Several times I have posted my gripes on the 'adjustable' miter bars. My early 2000's vintage Unisaw has the typical over width miter slots. Most of the aftermarket adjustable bars are designed to fit well into undersized slots (like some older Craftsman saws), and then adjust to fill wider slots. The problem is with the adjustments being so far out for my situation, it becomes critical how the adjustment is done. My Incra miter gauge is a fantastic device, but the expanding nylon 'buttons' to take up the slop just really suck. I ended up drilling, threading, and installing 6 roller spring tipped set screws to take up the slop.

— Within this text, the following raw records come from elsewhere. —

-- ==== Sys2Proof/Tests/Slice0.lean ====
section
/-! SUPPORT. Tests by hand: well-formedness, one written-out word per constructor, the converters, at most two single
steps per instruction (expected values from 95_test_vectors.md or worked out from the rule named), and for every
statement with hypotheses a state and operands that meet them, each clause at a boundary of its range. -/

namespace Sys2Proof.Tests

-- One theorem after the other: the tests are many and small, and a thread for each costs more than the tests.
set_option Elab.async false

open Sys2Proof Sys2Proof.Machine

/-! Helpers -/

/-- A small build: MAX_WIDTH 128, PALETTE_SIZE 2, PARAM_SIZE 8, CHUNK_SIZE 16. -/
def small : Build := ⟨128, 2, 8, 16⟩

/-- After an INIT on the small build with fill `0xFF000000`, color `0xFFFFFFFF`, two palette registers. -/
def ready : State :=
  { State.reset with
    build := small, inited := true, fillColor := 0xFF000000, color := 0xFFFFFFFF, paletteLength := 2 }

/-- `ready` with one byte of INBUF to process. -/
def running (b : Byte) : State := { ready with phase := .run, inbuf := [(0, b)], endPos := 1 }

/-- Mode M1, state and parameters as given, frontier at 132 with nothing cleared yet. -/
def inM1 (p : ParserState) (params : List Word) (cursor : Nat) : State :=
  { running 0x7E with
    mode := .m1, level := .l1, parser := p, params := params, cursor := cursor, clearedWidth := 132 }

/-- Mode M2 with a band of 3, state and parameters as given. -/
def inM2 (p : ParserState) (params : List Word) (cursor : Nat) : State :=
  { running 0x7E with
    mode := .m2, level := .l2, parser := p, params := params, cursor := cursor, width := 7 }

/-- A color introducer with its parameters, in mode M1. -/
def color (params : List Word) (n : Nat) : State := { inM1 .color params 4 with pLength := n }

/-- The next state of a result; the reset state stands for a stop. -/
def nextOf : Result → State
  | .next s => s
  | .fault _ => State.reset
  | .refused _ => State.reset

/-- Whether a result is a next state. -/
def runs : Result → Bool
  | .next _ => true
  | .fault _ => false
  | .refused _ => false

theorem next_of_runs {x : Result} (h : runs x = true) : x = .next (nextOf x) := by
  cases x with
  | next s => rfl
  | fault f => cases h
  | refused f => cases h

/-- The pixel in slot `i` of row `r`. -/
def pixel (s : State) (r i : Nat) : Word := s.wordAt .rowbuf (pixelIndex s.build r i)

/-! Well-formedness: ill-formed terms are refused (R61, R44) -/

theorem test_digit_ten_is_refused : (Instr.digit 10).wellFormed = false ∧ (Instr.digit 15).wellFormed = false := by
  decide
theorem test_inbuf_value_256_is_refused :
    (Instr.hostWrite .inbuf 0 256).wellFormed = false ∧ (Instr.hostWrite .inbuf 0 0x80000000).wellFormed = false := by
  decide

/-! Decoding: one word per constructor, written out from R59, R60, R61 and R70 with the layout of log 7 -/

theorem test_decode_digit : decode (.byte 0b00110000) = .ok (.digit 0) ∧ decode (.byte 0b10111001) = .ok (.digit 9) := by
  decide
theorem test_decode_semi : decode (.byte 0b00111011) = .ok .semi := by decide
theorem test_decode_bang : decode (.byte 0b10100001) = .ok .bang := by decide
theorem test_decode_hash : decode (.byte 0b00100011) = .ok .hash := by decide
theorem test_decode_quote : decode (.byte 0b00100010) = .ok .quote := by decide
theorem test_decode_dollar : decode (.byte 0b00100100) = .ok .dollar := by decide
theorem test_decode_dash : decode (.byte 0b10101101) = .ok .dash := by decide
theorem test_decode_sixel :
    decode (.byte 0b00111111) = .ok (.sixel 0) ∧ decode (.byte 0b11111110) = .ok (.sixel 63) := by decide
theorem test_decode_ignored : ∀ b ∈ ([0x00, 0x20, 0x25, 0x2C, 0x2E, 0x2F, 0x3A, 0x3C, 0x3E, 0x7F, 0xFF] : List Byte),
    decode (.byte b) = .ok .ignored := by decide
/-- INIT(0x11223344, 0x55667788, 0x99AABBCC, 0xDDEEFF00). -/
theorem test_decode_init : decode (.command 0xDDEEFF0099AABBCC55667788112233441) =
    .ok (.init 0x11223344 0x55667788 0x99AABBCC 0xDDEEFF00) := by decide +kernel
theorem test_decode_decode : decode (.command 0x00000004FFFFFFFF2) = .ok (.decode 0xFFFFFFFF 4) := by decide +kernel
theorem test_decode_current_width : decode (.command 0x3) = .ok .currentWidth := by decide +kernel
theorem test_decode_answer : decode (.command 0x800000014) = .ok (.answer 0x80000001) := by decide +kernel
/-- HOST_READ of ROWBUF (code 2) 24599: index 0x6017 in bits 37..6, space in bits 5..4, opcode 5. -/
theorem test_decode_host_read : decode (.command (0x6017 * 64 + 2 * 16 + 5)) = .ok (.hostRead .rowbuf 24599) := by
  decide +kernel
/-- HOST_WRITE of PALETTE (code 1) 1: value 0xFFFF0000 in bits 69..38; and of INBUF, where the value is a byte. -/
theorem test_decode_host_write :
    decode (.command (0xFFFF0000 * 2 ^ 38 + 1 * 64 + 1 * 16 + 6)) = .ok (.hostWrite .palette 1 0xFFFF0000) ∧
    decode (.command (0x1FF * 2 ^ 38 + 3 * 64 + 0 * 16 + 6)) = .ok (.hostWrite .inbuf 3 0xFF) := by decide +kernel
/-- The opcode table's own words: a byte row and a transaction row (log 8). -/
theorem test_table_words : decodeTableWord 8 0x30 = some (.digit 0) ∧ decodeTableWord 8 0x3 = some .currentWidth ∧
    decodeTableWord 8 0x7E = some (.sixel 63) := by decide +kernel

For my sleds, I've used two methods. The crosscut sled uses both miter slots so I used commercial aluminum runners (Rockler) and forced them to ride on opposite sides in their corresponding slots. This takes up all slop, works smoothly, and there is joy in my world. 
For my single runner panel sled, I use a 1/4 sawn strip of oak. I get a tight fit (since I can cut it to the size I need), but it does wear.

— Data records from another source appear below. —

/-! ### Configurations -/

/-- A legal compressor configuration (44_deflate.md R261). -/
def State.deflateLegal (s : State) : Prop :=
  (∃ k, 8 ≤ k ∧ k ≤ 15 ∧ s.windowSize.toNat = 2 ^ k) ∧ s.btypeLimit ≠ 3 ∧
    (3 ≤ s.minMatch.toNat ∧ s.minMatch.toNat ≤ 258) ∧ (3 ≤ s.niceMatch.toNat ∧ s.niceMatch.toNat ≤ 258)

/-- A legal image configuration (45_filter.md R322), but for STRATEGY. -/
def State.imageLegal (s : State) : Prop :=
  (s.bitDepth, s.colorType) ∈
      [(1, 0), (2, 0), (4, 0), (8, 0), (16, 0), (8, 2), (16, 2), (1, 3), (2, 3), (4, 3), (8, 3), (8, 4), (16, 4),
        (8, 6), (16, 6)] ∧
    1 ≤ s.width.toNat ∧ 1 ≤ s.height.toNat

/-! ### Match finding -/

/-- Chains as the inserts of positions below `n` leave them: a chain goes from a position to an earlier one
(42_lz77_matchfinder.md R196). -/
def Chains.below (t : Chains) (n : Nat) : Prop :=
  (∀ e ∈ t.head, e.2 < n) ∧ ∀ e ∈ t.prev, e.2 < e.1 ∧ e.1 < n

/-! ### Scanlines -/

/-- Entry `i - d` of a line, 0 before its start. -/
def backByte (line : List Byte) (i d : Nat) : Byte := if d ≤ i then line.getD (i - d) 0#8 else 0#8

/-- `f` is the smallest of the filter types 0 to 4 with the least score. -/
def leastScore (score : Nat → Nat) (f : Nat) : Prop :=
  f ≤ 4 ∧ ∀ g, g ≤ 4 → score f ≤ score g ∧ (g < f → score f < score g)

/-- `f` is the smallest of the filter types 0 to 4 whose line has the least entropy over the reals, in the integer form
of 45_filter.md R315. -/
def leastEntropy (candidate : Nat → List Byte) (f : Nat) : Prop :=
  f ≤ 4 ∧ ∀ g, g ≤ 4 → histogramWeight (candidate g) ≤ histogramWeight (candidate f) ∧
    (g < f → histogramWeight (candidate g) < histogramWeight (candidate f))

/-- What the entropy strategy chooses under an arithmetic that is not exact (45_filter.md R315, 93 U14; log entry 14): the
least entropy as that arithmetic evaluates it, where the arithmetic agrees with exact reals on these candidates, and the
least over the reals otherwise; in either case no candidate's entropy is lower by more than the error of the arithmetic,
and no earlier candidate has the same histogram. -/
def leastEvaluated (candidate : Nat → List Byte) (f : Nat) : Prop :=
  f ≤ 4 ∧
    ((∀ g h, g ≤ 4 → h ≤ 4 → clearlyLower (candidate g) (candidate h) = true →
        Config.freeEntropy (histogram (candidate g)) < Config.freeEntropy (histogram (candidate h))) →
      leastScore (fun g => Config.freeEntropy (histogram (candidate g))) f) ∧
    (∀ g h, g ≤ 4 → h ≤ 4 → clearlyLower (candidate g) (candidate h) = true →
      Config.freeEntropy (histogram (candidate h)) ≤ Config.freeEntropy (histogram (candidate g)) →
      leastEntropy candidate f) ∧
    ∀ g, g ≤ 4 → clearlyLower (candidate g) (candidate f) = false ∧
      (g < f → histogram (candidate g) ≠ histogram (candidate f))

/-- The AUX byte of scanline `k` is there and is a filter type (45_filter.md R317, R309). -/
def State.auxLegal (s : State) (k : Nat) : Prop := ∃ b, s.auxBuf.read k = some b ∧ b.toNat ≤ 4

/-- `f` is the filter type `choose_filter` gives scanline `k` of the command, whose candidates are given
(45_filter.md R311 to R317). -/
def State.picks (s : State) (k : Nat) (candidate : Nat → List Byte) (f : Nat) : Prop :=
  f ≤ 4 ∧ (s.effectiveStrategy = 0 → f = 0) ∧
    (s.effectiveStrategy = 1 → leastScore (fun g => sumScore (candidate g)) f) ∧
    (s.effectiveStrategy = 2 → s.params.entropy = .reference → leastEntropy candidate f) ∧
    (s.effectiveStrategy = 2 → s.params.entropy = .free → leastEvaluated candidate f) ∧
    (s.effectiveStrategy = 3 → leastScore (fun g => Config.bruteSize (candidate g)) f) ∧
    (s.effectiveStrategy = 4 → s.auxBuf.read k = some (BitVec.ofNat 8 f))

/-- A scanline with the one before it. -/
structure Scanline where
  raw   : List Byte
  prior : List Byte
  deriving DecidableEq, Repr

/-- The `h` scanlines of `n` bytes at the start of `data`, the first after `prior` (45_filter.md R321). -/
def scanlines (n h : Nat) (prior data : List Byte) : List Scanline :=
  match h with
  | 0 => []
  | k + 1 => { raw := data.take n, prior := prior } :: scanlines n k (data.take n) (data.drop n)

/-- The scanlines of the passes `ps`, whose raw images follow one another in `data`; each pass starts after a line of
zeros (45_filter.md R321). -/
def State.passScanlines (s : State) (ps : List Nat) (data : List Byte) : List Scanline :=
  match ps with
  | [] => []
  | p :: rest =>
    scanlines (s.passLine p) (s.dims p).2 (List.replicate (s.passLine p) 0#8) data ++
      s.passScanlines rest (data.drop ((s.dims p).2 * s.passLine p))

/-- A scanline filtered by type `f`, behind its filter byte. -/
def Scanline.filtered (l : Scanline) (bw f : Nat) : List Byte := BitVec.ofNat 8 f :: filterLine f bw l.raw l.prior

/-- The bytes the first `i` scanlines put into OUT. -/
def bytesOfFirst (i : Nat) (lines : List Scanline) : Nat := ((lines.take i).map fun l => l.raw.length + 1).sum

/-! ### The invariant -/

/-- The tables the symbol loop decodes with have the sizes of R44. -/
def State.tablesOk (s : State) : Prop :=
  s.work.tabs.ll.len.length = Config.numLL ∧ s.work.tabs.ll.code.length = Config.numLL ∧
    s.work.tabs.d.len.length = Config.numD ∧ s.work.tabs.d.code.length = Config.numD

/-- The active input lies inside IN[0..IN_LEN) and, under the zlib commands, ends before the trailer (R22, R242). -/
def State.readerOk (s : State) : Prop :=
  s.work.rd.base + s.work.rd.size ≤ s.inLen.toNat ∧ (s.work.framing ≠ .raw → 6 ≤ s.inLen.toNat)

/-- The counters of the code-length loop (R220, R222, R45). -/
def State.lengthsInProgress (s : State) : Prop :=
  257 ≤ s.work.regs.hlit.toNat ∧ s.work.regs.hlit.toNat ≤ 288 ∧ 1 ≤ s.work.regs.hdist.toNat ∧
    s.work.regs.hdist.toNat ≤ 32 ∧ s.work.tabs.lens.length = s.work.regs.cli.toNat ∧
    s.work.regs.cli.toNat < s.lensWanted ∧ s.work.tabs.cl.len.length = Config.numCL ∧
    s.work.tabs.cl.code.length = Config.numCL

In desperation, my replacement will be two parallel steel bars, 3/8" x 3/8". Since my slot is 0.009 over 0.750, I can add shims between the bars to get the spacing I need (and protect the shims from wear). If I had a mill, I'd cut down some 7/8" bar to size.

My impression is anything that is softer than the Iron tabletop will eventually need to be replaced or adjusted, I'm beginning to prefer metal that does not need adjusting.


----------



## HokieKen (Apr 14, 2015)

If you're using a runner in both miter slots, hardwood is fine. Just cut them undersized and make the sled so the runners only contact the inside edges of the slots. That fully constrains the sled and also leaves the runners room for expansion.

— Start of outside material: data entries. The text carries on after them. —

/-- 45_filter.md R322, R323: the configuration and length checks of FILTER and UNFILTER, in their order. -/
def Obligations.ImageConfigurationIsChecked : Prop :=
  ∀ (i : Instr) (s : State), i = .filter ∨ i = .unfilter → s.canLaunch →
    (s.colorType ∉ [0, 2, 3, 4, 6] → ∃ t, exec i s = .next t ∧ s.commandFailed .unsupportedColorType t) ∧
    (s.colorType ∈ [0, 2, 3, 4, 6] → s.bitDepth ∉ [1, 2, 4, 8, 16] →
      ∃ t, exec i s = .next t ∧ s.commandFailed .unsupportedBitDepth t) ∧
    (s.colorType = 3 ∧ s.bitDepth = 16 ∨ s.colorType ∈ [2, 4, 6] ∧ s.bitDepth ∈ [1, 2, 4] →
      ∃ t, exec i s = .next t ∧ s.commandFailed .invalidColorMode t) ∧
    (s.colorType ∈ [0, 3] ∧ s.bitDepth ∈ [1, 2, 4] ∨ s.colorType ∈ [0, 2, 3, 4, 6] ∧ s.bitDepth = 8 ∨
        s.colorType ∈ [0, 2, 4, 6] ∧ s.bitDepth = 16 →
      s.width = 0#31 ∨ s.height = 0#31 → ∃ t, exec i s = .next t ∧ s.commandFailed .badConfig t) ∧
    (s.imageLegal → i = .filter → 5 ≤ s.strategy → ∃ t, exec i s = .next t ∧ s.commandFailed .badConfig t) ∧
    (s.imageLegal → i = .filter → s.strategy ≤ 4 →
      s.inLen.toNat ≠ s.rawLen ∨ s.effectiveStrategy = 4 ∧ s.auxLen.toNat ≠ s.lineCount →
      ∃ t, exec i s = .next t ∧ s.commandFailed .lengthMismatch t) ∧
    (s.imageLegal → i = .unfilter → s.inLen.toNat ≠ s.filtLen →
      ∃ t, exec i s = .next t ∧ s.commandFailed .lengthMismatch t)

/-- 46_commands.md R341, R342: every command word that is not one of the twelve opcodes (the rows CMD_ILLEGAL_BIT31 to
CMD_ILLEGAL_BIT8, CMD_ILLEGAL_06, CMD_ILLEGAL_0C, CMD_ILLEGAL_12, CMD_ILLEGAL_14, CMD_ILLEGAL_18, CMD_ILLEGAL_20,
CMD_ILLEGAL_40 and CMD_ILLEGAL_80) ends at once with BadCommand. -/
def Obligations.IllegalCommandsEndWithBadCommand : Prop :=
  (∀ (i : Instr) (s : State), i.format = .cmdw → i.value ∉ opcodes → s.canLaunch →
    ∃ t, exec i s = .next t ∧ s.commandFailed .badCommand t) ∧
  ∀ v : Word, v.toNat ∉ opcodes → ∃ i, decode .cmdw v.toNat = some i ∧ i.format = .cmdw ∧ i.value ∉ opcodes

/-- 70_reset_and_hazards.md R420; 10_state.md R41, R54: every command word is ignored while STATE = BUSY; with a length
beyond its capacity the launch is outside the spec and the model refuses it by name. -/
def Obligations.CommandsAreAcceptedOnlyWhenLaunchable : Prop :=
  ∀ (i : Instr) (s : State), i.format = .cmdw →
    (s.isBusy = true → exec i s = .next s) ∧
      (s.isBusy = false → s.params.inCap.toNat < s.inLen.toNat ∨ s.params.auxCap.toNat < s.auxLen.toNat →
        exec i s = .refused .launchBeyondCapacity)

/-! ### The whole machine -/

/-- 46_commands.md R341, 60_exceptions.md R380: no instruction changes the configuration registers, IN, IN_LEN, AUX or
AUX_LEN. -/
def Obligations.NothingChangesTheHostSide : Prop :=
  ∀ (i : Instr) (s t : State), exec i s = .next t → s.hostSide t

/-- 70_reset_and_hazards.md R423, 10_state.md R37, R38: only CRC_INIT and CRC_UPDATE write CRC_REG, only ADLER_INIT and
ADLER_UPDATE write ADLER_VALUE. -/
def Obligations.ChecksumsAreWrittenOnlyByTheirCommands : Prop :=
  ∀ (i : Instr) (s t : State), exec i s = .next t →
    (i ≠ .crcInit → i ≠ .crcUpdate → t.crcReg = s.crcReg) ∧
      (i ≠ .adlerInit → i ≠ .adlerUpdate → t.adlerValue = s.adlerValue)

/-- 10_state.md R53, 70_reset_and_hazards.md R410: the invariant holds after reset. What it says there of BITPOS
(Inv.cursor) and INFO (Inv.idleClean) rests on the model's choice, since R53 leaves both unspecified: State.reset makes
the working state zero and INFO empty (DESIGN CHOICE, log entry 1); that the buffers list nothing is log entry 2. -/
def Obligations.InvariantHoldsAtReset : Prop := State.reset.Inv

/-- Every step, of the engine or of the host, keeps the invariant: the buffers' canonical form, OUT exactly the bytes
below OUT_LEN and within OUT_CAP (20_memory.md R63), the Adler-32 halves reduced (40_bitio_checksums.md R146), BITPOS
within the active input (10_state.md R22), the error registers and INFO as STATE says (R25, R26, R50, 60_exceptions.md
R380), InvalidPaeth and BadCrc never raised (R376, R377), and the decoder's tables and counters in their ranges. That
INFO is empty and BITPOS within the active input right after a hardware reset is the model's choice (DESIGN CHOICE, log
entry 1). -/
def Obligations.EveryStepKeepsTheInvariant : Prop :=
  ∀ s t : State, s.Inv → step s = .next t → t.Inv

/-- 30_encoding.md R119, 10_state.md R54: from a state with the invariant, with every byte of IN below IN_LEN written,
the engine's step always answers a next state. -/
def Obligations.EngineNeverStops : Prop :=
  ∀ s : State, s.Inv → s.host = [] → (∀ a, a < s.inLen.toNat → (s.inBuf.read a).isSome = true) →
    ∃ t, step s = .next t

/-- 70_reset_and_hazards.md R430, 60_exceptions.md R384: a running command terminates, on every input: within
8 * IN_LEN + 2 elements STATE leaves BUSY. -/
def Obligations.EveryCommandTerminates : Prop :=
  ∀ s : State, s.Inv → s.host = [] → (∀ a, a < s.inLen.toNat → (s.inBuf.read a).isSome = true) →
    ∃ t : State, Host.Core.run Sys2Proof.core (8 * s.inLen.toNat + 2) s = .next t ∧ t.isBusy = false
end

HDPE/LDPE/UHMW are good choices but, as noted above, the material will bulge where screws are located so make sure to file/sand/cut those bulges down.

One note on metal runners… metal is obviously the superior choice, no noticeable expansion/contraction, stable and not wearing. BUT, make sure your runners are softer than your saw table. Something is going to wear if you have a tight fit. Better that an aluminum runner wears a little over time than a steel runner causes your miter slots to wear. Go with aluminum or mild steel if you go that route.


----------



## Cooler (Feb 3, 2016)

> If you re using a runner in both miter slots, hardwood is fine. Just cut them undersized and make the sled so the runners only contact the inside edges of the slots. That fully constrains the sled and also leaves the runners room for expansion.
> 
> HDPE/LDPE/UHMW are good choices but, as noted above, the material will bulge where screws are located so make sure to file/sand/cut those bulges down.
> 
> ...


Someone mentioned earlier to use flat head screws. Countersink with a small forstner bit so it is flat too. No bulge will occur.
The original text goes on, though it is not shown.